Getting a Start to a Rewarding Career at Cumberland
The 20-year-old recently earned three associate degrees – in Engineering, Mathematics and Computer Science – as a member of Cumberland County College’s Class of 2016.
Prior to attending Cumberland for two years, Chesebro received a homeschool education from his parents using curriculum developed by the California-based Mother of Divine Grace School. His two younger sisters are also homeschooled by his parents.
Interested in all things mechanical since early childhood, Chesebro credits homeschooling for giving him a good background to pursue his interests.
“Being homeschooled, I was unsure how well I would fit into a college environment,” he said.
It didn’t take long, however, for Chesebro to become a familiar face on campus. The Millville resident quickly immersed himself in college organizations such as Student Senate, fencing club, math club, and computer science club, as well as induction into the Phi Theta Kappa, Mu Alpha Theta and Alpha Beta Gamma honor societies, and continuing his studies in piano and violin.

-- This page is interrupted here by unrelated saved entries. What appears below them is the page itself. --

/-- Place one record in a node's sack, or count why not: true when the sack was full. -/
def State.placeRecord (s : State) (part graph node : Nat) (r : Rec) : Bool × State :=
  let p := s.part part
  match AMap.find graph p.graphs with
  | none => (false, s)
  | some gr =>
    let l := (AMap.find node gr.sacks).getD []
    if sackSize ≤ l.length then (true, s)
    else (false, s.setPart part { p with graphs := AMap.put graph { gr with sacks := AMap.put node (l ++ [r]) gr.sacks } p.graphs })

/-- A stamp's registered class. -/
def State.classOf (s : State) (part stamp : Nat) : Cls :=
  match AMap.find stamp (s.part part).stamps with
  | some r => r.cls
  | none => 0

/-- The records of an EMIT, lane by lane and edge by edge (R380, R417). -/
def State.placeEmit (s : State) (gid : Nat) (o : Op) : State :=
  o.lanes.foldl (fun s r =>
    match AMap.find gid s.groups with
    | none => s
    | some g =>
      match s.graphOf g with
      | none => s
      | some (part, graph, gr) =>
        let stamp := g.stampOf r.lane
        let rec_ : Rec := { stamp := stamp, payload := leBytes o.size r.data, bound := 0, solo := false,
                            cls := s.classOf part stamp, arrival := s.netClock }
        (s.edgesOf g r.va).foldl (fun s e =>
          if gr.unloading then s.emitLost g 1
          else
            match s.placeRecord part graph e.dst rec_ with
            | (true, s) => s.adjGroup gid (fun g => { g with efull := Sparse.set 0 g.efull stamp (Sparse.get 0 g.efull stamp + 1) })
            | (false, s) => s) s) s

/-- A write packet of a commit that is not yet performed towards observers of a scope: at .pod a peer's line counts once
its completer has answered, at .coh and .dev once its port holds it (R320, R329). -/
def Req.outTo (r : Req) (scope : Nat) : Bool :=
  r.src == .commit && r.ask.isWrite && match r.st with
    | .atPeer _ _ _ _ => decide (5 ≤ scope)
    | .transit | .arrived | .walking _ | .half _ _ _ _ | .heldWrite _ => true
    | .unitData _ | .back _ => false

/-- A core has such a packet. -/
def State.unperformed (s : State) (core scope : Nat) : Bool := s.reqs.any (fun e => e.2.core == core && e.2.outTo scope)

/-- Every earlier load, store and atomic of the group has completed; records under way carry no memory. -/
def Group.releaseReady (g : Group) (id : Nat) : Bool :=
  !g.ops.any (fun p => decide (p.id < id) && !p.complete && p.kind != .emit && (p.path == .ld || p.path == .st || p.path == .at))

/-- RELEASE_PERFORM (R326, R328): past the block, what the group may have read stands at its home first; the conditions
look at the whole core (DEDUCED, log 14). -/
def execReleasePerform (gid op : Nat) (s : State) : Res :=
  onOp s gid op (fun g o =>
    match s.blockOf g with
    | none => s
    | some b =>
      if o.rel = 0 || !o.lanes.any (fun r => r.st == .waiting) || !g.mayStart o || s.behindUnit gid g o || !g.releaseReady op then s
      else if 2 ≤ o.rel && !b.buffer.isEmpty then s.commit g.block
      else if 3 ≤ o.rel && s.unperformed b.core o.rel then s
      else match o.kind with
        | .store _ _ ack => ((s.startStore gid o ack).closeOp gid op).startReady gid
        | .atomic _ _ a _ => s.startAtomic gid o a
        | .emit =>
          let s := (s.placeEmit gid o).adjGroup gid (fun g => g.adjOp op (fun o =>
            { o with lanes := o.lanes.map (fun r => { r with st := .done }) }))
          s.closeOp gid op
        | _ => s)

/-- COMMIT_BUFFER_ROOM (R205): the commit has freed room, and the waiting store goes in. -/
def execCommitBufferRoom (gid : Nat) (s : State) : Res :=
  onGroup s gid (fun g =>
    match g.wait with
    | .bufferFull op =>
      match s.blockOf g, g.findOp op with
      | some b, some o =>
        let need := o.size * (o.lanes.filter (fun r => r.st == .waiting)).length
        if b.bufUsed + need ≤ bufSize || b.buffer.isEmpty then
          (((s.wakeGroup gid (fun g => { g with wait := .ready })).bufferStore gid o).closeOp gid op).startReady gid
        else s.commit g.block
      | _, _ => s.wakeGroup gid (fun g => { g with wait := .ready })
    | _ => s)

/-! ## Seals and WAITC -/

/-- SEAL_RELEASE (R34): all six path counters are zero. -/
def execSealRelease (gid : Nat) (s : State) : Res :=
  onGroup s gid (fun g => if g.sealDue && g.ops.isEmpty then s.wakeGroup gid (fun g => { g with sealDue := false }) else s)

/-- WAITC_RESUME (R221). -/
def execWaitcResume (gid : Nat) (s : State) : Res :=
  onGroup s gid (fun g =>
    match g.wait with
    | .waitc p t => if g.count p ≤ t then s.wakeGroup gid (fun g => { g with wait := .ready }) else s
    | _ => s)

/-! ## Parking -/

/-- PARKING_EVENT (R268): the core parks what an operation's faults name. -/
def execParkingEvent (gid op : Nat) (s : State) : Res := onOp s gid op (fun g _ => s.setGroup gid (g.park op))

/-- A group at a word boundary: it issues, or waits in a way that a word boundary bounds (R270). A SHRINK waits for writes that a
parked lane may still owe: the other lanes do not wait for it. -/
def Group.atBoundary (g : Group) : Bool :=
  g.latch.isNone && g.copying.isNone && match g.wait with
    | .ready | .waitc _ _ | .bwait _ _ | .fence _ _ | .tfence _ | .shrink _ | .ending => true
    | .grow _ | .modeM | .modeV _ | .bufferFull _ => false

/-- Granules: 2,048 KiB less the L1 floor (R205). -/
def coreGranules : Nat := 960

/-- The granules charged on a core: its blocks' and their groups'. -/
def State.chargedOn (s : State) (core : Nat) : List Nat :=
  (s.blocks.filter (fun e => e.2.core == core && e.2.mode != .saved)).flatMap (fun e => e.2.grans ++ e.2.spare)
    ++ (s.groupsOn core).flatMap (fun e => e.2.grans.map Prod.fst)

def State.charged (s : State) (core : Nat) : Nat := (s.chargedOn core).length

Somehow, Chesebro also found time to tutor fellow CCC students. “Tutoring gives me an opportunity to share what I have learned with others,” he said.
“One of my most rewarding experiences while attending Cumberland was participating in SPLI (Student Pathways Leadership Institute). The program helped me to become more involved in the community and made me realize that education is more than just my courses.”
Chesebro said he chose to attend Cumberland County College because it was close to home and familiar, as his father taught computer courses for the college’s Workforce and Community Education division.
“Being in groups in high school prepared me for college,” Chesebro added. His high school activities included church youth group, an online Latin Club for homeschooled students, and playing violin in the Rowan University Youth Orchestra.
“My first job was a two-year period playing violin in the pit orchestra at Sacred Heart high school,” he said proudly.
A college physics class reinforced Chesebro’s decision to go into the engineering field by demonstrating how theory blends with application. And the use of discreet math skills made him decide to add a major in math.
In September, Chesebro will pursue a bachelor’s degree as a Biomedical Engineering major, concentrating in Neural Engineering, at Columbia University. He explained that neural engineering uses engineering techniques to study, and possibly repair, the body’s central nervous system circuitry and disorders of the brain.
“Cumberland County College has been changing the perception of where students can go after attending a community college,” said CCC President Dr. Yves Salomon-Fernandez. “What we know is that financially savvy students start at Cumberland then go on to elite universities, including Ivy League schools. We are very proud to count Anthony among our alumni and are certain that he will thrive at Columbia.”
“There is always time to become more involved because by joining with others in common endeavors, it enhances one’s own experience,” Chesbro said. “Everyone reaches their destination richer than when they began.”